- _The problem_
Go through the records below and copy out every line holding "both".

=== Material supplied ===

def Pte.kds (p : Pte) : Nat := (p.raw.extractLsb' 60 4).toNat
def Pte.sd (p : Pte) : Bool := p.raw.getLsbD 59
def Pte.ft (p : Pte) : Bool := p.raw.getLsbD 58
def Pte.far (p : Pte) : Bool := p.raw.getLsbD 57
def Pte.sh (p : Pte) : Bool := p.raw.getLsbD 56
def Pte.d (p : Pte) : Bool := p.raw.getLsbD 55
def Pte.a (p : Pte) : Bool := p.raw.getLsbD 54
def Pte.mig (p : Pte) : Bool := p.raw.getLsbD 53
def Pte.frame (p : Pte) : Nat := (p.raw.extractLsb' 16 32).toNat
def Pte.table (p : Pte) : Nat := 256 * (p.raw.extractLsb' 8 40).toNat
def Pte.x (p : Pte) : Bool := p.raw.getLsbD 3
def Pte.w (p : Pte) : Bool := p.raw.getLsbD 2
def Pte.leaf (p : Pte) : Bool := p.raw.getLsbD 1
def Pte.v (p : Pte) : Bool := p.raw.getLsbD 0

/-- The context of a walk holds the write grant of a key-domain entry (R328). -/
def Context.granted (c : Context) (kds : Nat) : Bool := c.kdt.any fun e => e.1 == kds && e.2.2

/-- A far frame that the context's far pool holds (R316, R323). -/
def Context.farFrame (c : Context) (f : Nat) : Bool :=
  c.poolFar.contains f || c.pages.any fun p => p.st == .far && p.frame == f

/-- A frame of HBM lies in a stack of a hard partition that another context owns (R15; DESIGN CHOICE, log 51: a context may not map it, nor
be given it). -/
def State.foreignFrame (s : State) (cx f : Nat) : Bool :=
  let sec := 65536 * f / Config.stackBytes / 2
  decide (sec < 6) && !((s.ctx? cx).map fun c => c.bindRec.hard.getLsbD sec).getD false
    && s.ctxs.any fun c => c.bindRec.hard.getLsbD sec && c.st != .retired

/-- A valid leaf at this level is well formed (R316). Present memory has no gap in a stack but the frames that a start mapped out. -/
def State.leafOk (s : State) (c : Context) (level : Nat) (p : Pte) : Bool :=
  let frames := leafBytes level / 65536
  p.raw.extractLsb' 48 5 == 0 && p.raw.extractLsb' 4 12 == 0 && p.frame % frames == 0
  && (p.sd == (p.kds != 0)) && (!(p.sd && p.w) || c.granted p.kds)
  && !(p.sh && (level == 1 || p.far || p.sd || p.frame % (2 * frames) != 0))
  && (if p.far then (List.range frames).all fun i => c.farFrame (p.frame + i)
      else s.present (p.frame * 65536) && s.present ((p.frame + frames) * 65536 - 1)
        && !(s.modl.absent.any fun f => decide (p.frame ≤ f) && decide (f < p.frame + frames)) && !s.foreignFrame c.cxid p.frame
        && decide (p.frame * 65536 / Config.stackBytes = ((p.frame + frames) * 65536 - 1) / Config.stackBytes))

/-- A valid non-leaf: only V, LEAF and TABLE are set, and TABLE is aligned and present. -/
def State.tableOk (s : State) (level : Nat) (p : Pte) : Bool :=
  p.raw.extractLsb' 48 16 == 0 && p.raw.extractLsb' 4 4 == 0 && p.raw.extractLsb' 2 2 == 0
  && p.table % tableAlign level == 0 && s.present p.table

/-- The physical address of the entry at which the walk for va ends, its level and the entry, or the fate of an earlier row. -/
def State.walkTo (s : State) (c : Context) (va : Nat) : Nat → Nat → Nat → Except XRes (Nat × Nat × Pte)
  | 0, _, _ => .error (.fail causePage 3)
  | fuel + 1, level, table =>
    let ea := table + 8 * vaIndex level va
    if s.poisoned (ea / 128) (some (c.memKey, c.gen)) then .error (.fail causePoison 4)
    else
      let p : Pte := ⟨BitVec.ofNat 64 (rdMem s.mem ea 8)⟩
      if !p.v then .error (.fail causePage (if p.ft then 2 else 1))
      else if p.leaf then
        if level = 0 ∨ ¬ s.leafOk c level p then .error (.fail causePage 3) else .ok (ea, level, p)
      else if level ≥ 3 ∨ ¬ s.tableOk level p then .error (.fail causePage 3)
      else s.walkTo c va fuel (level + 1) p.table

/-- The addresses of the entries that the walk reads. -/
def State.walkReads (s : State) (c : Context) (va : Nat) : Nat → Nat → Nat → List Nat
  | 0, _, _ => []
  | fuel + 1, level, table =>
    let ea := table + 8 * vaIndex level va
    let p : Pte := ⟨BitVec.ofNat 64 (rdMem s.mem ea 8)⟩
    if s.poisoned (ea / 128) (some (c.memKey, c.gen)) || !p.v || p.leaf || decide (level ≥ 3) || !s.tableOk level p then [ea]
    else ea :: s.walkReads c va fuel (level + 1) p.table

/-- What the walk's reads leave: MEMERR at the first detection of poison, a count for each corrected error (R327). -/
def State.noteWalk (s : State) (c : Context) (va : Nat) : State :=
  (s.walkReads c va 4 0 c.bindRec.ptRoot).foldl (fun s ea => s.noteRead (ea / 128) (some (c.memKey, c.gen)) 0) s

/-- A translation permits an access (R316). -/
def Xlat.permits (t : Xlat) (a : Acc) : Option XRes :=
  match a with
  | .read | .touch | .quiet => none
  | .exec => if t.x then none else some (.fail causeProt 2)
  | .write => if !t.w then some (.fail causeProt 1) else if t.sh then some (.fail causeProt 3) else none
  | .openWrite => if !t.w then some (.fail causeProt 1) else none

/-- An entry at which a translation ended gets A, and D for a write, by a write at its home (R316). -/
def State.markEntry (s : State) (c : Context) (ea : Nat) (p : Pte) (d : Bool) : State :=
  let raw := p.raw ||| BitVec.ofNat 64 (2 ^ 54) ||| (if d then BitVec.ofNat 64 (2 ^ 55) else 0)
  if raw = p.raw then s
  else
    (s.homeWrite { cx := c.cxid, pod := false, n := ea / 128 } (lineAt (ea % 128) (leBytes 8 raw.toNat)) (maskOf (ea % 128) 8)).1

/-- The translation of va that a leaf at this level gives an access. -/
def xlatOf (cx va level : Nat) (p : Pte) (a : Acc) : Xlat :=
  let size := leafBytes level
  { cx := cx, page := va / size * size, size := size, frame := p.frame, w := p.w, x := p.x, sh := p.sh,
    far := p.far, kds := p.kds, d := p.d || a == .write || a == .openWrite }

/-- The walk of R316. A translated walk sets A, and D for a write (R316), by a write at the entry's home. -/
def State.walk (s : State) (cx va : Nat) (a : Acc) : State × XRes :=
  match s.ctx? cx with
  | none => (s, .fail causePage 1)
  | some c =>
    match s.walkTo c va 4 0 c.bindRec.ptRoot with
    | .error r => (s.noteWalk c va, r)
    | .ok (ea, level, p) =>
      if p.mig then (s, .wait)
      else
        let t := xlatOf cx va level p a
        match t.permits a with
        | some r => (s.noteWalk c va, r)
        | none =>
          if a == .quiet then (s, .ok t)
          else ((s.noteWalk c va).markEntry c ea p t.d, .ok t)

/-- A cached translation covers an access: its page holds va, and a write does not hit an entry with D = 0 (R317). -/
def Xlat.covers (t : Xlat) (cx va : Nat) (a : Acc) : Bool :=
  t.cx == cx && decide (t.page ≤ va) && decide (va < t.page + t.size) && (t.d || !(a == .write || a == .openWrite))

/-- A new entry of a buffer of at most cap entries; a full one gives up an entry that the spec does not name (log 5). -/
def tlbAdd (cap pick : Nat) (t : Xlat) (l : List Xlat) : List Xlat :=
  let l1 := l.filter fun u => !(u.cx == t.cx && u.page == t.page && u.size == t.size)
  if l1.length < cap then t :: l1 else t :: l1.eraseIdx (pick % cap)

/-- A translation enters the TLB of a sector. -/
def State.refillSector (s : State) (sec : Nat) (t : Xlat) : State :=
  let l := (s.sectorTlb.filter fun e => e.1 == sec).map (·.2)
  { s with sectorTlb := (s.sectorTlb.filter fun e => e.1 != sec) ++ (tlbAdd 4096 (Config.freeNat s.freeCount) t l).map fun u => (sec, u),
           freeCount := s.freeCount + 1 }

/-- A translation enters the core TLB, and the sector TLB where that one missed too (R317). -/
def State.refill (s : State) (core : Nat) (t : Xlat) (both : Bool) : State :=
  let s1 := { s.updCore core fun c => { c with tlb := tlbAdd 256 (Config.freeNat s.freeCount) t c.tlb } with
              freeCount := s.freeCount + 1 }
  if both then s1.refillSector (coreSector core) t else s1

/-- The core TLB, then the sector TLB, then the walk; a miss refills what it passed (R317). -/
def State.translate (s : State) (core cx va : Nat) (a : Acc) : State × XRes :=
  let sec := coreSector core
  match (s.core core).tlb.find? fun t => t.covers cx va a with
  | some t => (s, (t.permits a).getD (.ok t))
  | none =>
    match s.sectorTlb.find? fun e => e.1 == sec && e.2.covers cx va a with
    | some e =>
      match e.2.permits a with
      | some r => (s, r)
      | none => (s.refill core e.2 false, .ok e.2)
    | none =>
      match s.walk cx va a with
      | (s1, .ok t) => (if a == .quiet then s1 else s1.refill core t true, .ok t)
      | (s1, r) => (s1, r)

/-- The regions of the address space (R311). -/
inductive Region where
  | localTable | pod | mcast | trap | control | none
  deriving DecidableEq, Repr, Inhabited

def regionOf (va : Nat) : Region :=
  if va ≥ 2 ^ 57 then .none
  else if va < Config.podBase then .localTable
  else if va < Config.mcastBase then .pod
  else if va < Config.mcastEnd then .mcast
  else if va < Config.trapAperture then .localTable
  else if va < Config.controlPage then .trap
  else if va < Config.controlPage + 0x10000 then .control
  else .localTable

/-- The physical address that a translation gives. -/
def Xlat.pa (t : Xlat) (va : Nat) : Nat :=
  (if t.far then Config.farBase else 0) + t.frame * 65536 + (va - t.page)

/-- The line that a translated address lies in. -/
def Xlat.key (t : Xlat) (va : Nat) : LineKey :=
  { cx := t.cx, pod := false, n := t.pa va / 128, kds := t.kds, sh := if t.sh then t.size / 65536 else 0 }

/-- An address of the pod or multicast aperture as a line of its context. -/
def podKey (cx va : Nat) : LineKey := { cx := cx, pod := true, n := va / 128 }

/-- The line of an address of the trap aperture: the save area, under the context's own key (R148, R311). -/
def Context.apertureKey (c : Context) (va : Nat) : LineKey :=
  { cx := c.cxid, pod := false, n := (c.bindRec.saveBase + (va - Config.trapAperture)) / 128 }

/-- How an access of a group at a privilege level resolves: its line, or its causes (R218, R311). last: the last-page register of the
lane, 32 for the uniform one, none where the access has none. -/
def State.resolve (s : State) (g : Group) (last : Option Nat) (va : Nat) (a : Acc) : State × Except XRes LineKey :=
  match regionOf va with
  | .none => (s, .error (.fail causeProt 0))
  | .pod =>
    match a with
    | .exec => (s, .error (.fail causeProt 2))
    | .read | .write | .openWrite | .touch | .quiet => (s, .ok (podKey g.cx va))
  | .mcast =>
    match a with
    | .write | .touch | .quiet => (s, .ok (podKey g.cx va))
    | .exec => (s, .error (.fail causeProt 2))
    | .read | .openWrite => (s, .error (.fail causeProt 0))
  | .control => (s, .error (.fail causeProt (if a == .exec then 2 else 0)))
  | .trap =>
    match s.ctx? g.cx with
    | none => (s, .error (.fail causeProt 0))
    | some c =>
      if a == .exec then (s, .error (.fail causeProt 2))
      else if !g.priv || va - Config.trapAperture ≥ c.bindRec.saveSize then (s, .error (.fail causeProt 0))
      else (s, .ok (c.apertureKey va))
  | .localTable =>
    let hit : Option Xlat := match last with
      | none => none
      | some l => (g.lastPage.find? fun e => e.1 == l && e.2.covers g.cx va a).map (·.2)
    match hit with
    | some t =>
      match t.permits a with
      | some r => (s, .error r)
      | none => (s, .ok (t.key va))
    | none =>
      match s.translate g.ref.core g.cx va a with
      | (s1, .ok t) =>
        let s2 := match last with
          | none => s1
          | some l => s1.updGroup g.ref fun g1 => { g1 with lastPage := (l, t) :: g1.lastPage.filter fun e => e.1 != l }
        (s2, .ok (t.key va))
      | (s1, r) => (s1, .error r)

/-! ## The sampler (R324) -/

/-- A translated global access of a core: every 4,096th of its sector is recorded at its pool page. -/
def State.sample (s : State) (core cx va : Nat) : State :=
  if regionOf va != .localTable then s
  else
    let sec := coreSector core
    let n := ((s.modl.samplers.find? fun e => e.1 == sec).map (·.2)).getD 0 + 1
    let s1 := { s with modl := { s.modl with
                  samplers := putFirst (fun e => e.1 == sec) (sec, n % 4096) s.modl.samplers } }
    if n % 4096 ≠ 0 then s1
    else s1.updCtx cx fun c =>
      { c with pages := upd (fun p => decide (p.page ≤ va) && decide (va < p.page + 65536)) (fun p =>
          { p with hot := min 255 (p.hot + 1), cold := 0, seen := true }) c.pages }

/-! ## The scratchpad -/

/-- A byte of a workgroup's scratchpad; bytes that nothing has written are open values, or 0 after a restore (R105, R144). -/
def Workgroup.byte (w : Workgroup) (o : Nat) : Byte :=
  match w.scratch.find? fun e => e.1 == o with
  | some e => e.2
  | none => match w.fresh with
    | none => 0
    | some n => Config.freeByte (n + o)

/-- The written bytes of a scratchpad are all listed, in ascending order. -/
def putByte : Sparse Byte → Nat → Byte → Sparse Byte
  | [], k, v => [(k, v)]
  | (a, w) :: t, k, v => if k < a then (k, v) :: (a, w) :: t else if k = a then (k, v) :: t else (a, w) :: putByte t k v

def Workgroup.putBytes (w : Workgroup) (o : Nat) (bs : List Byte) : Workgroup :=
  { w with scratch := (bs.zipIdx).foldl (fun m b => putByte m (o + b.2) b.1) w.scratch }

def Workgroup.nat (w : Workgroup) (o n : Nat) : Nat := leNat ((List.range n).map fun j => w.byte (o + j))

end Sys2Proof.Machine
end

===

- _Answer_
def State.refill (s : State) (core : Nat) (t : Xlat) (both : Bool) : State :=
  if both then s1.refillSector (coreSector core) t else s1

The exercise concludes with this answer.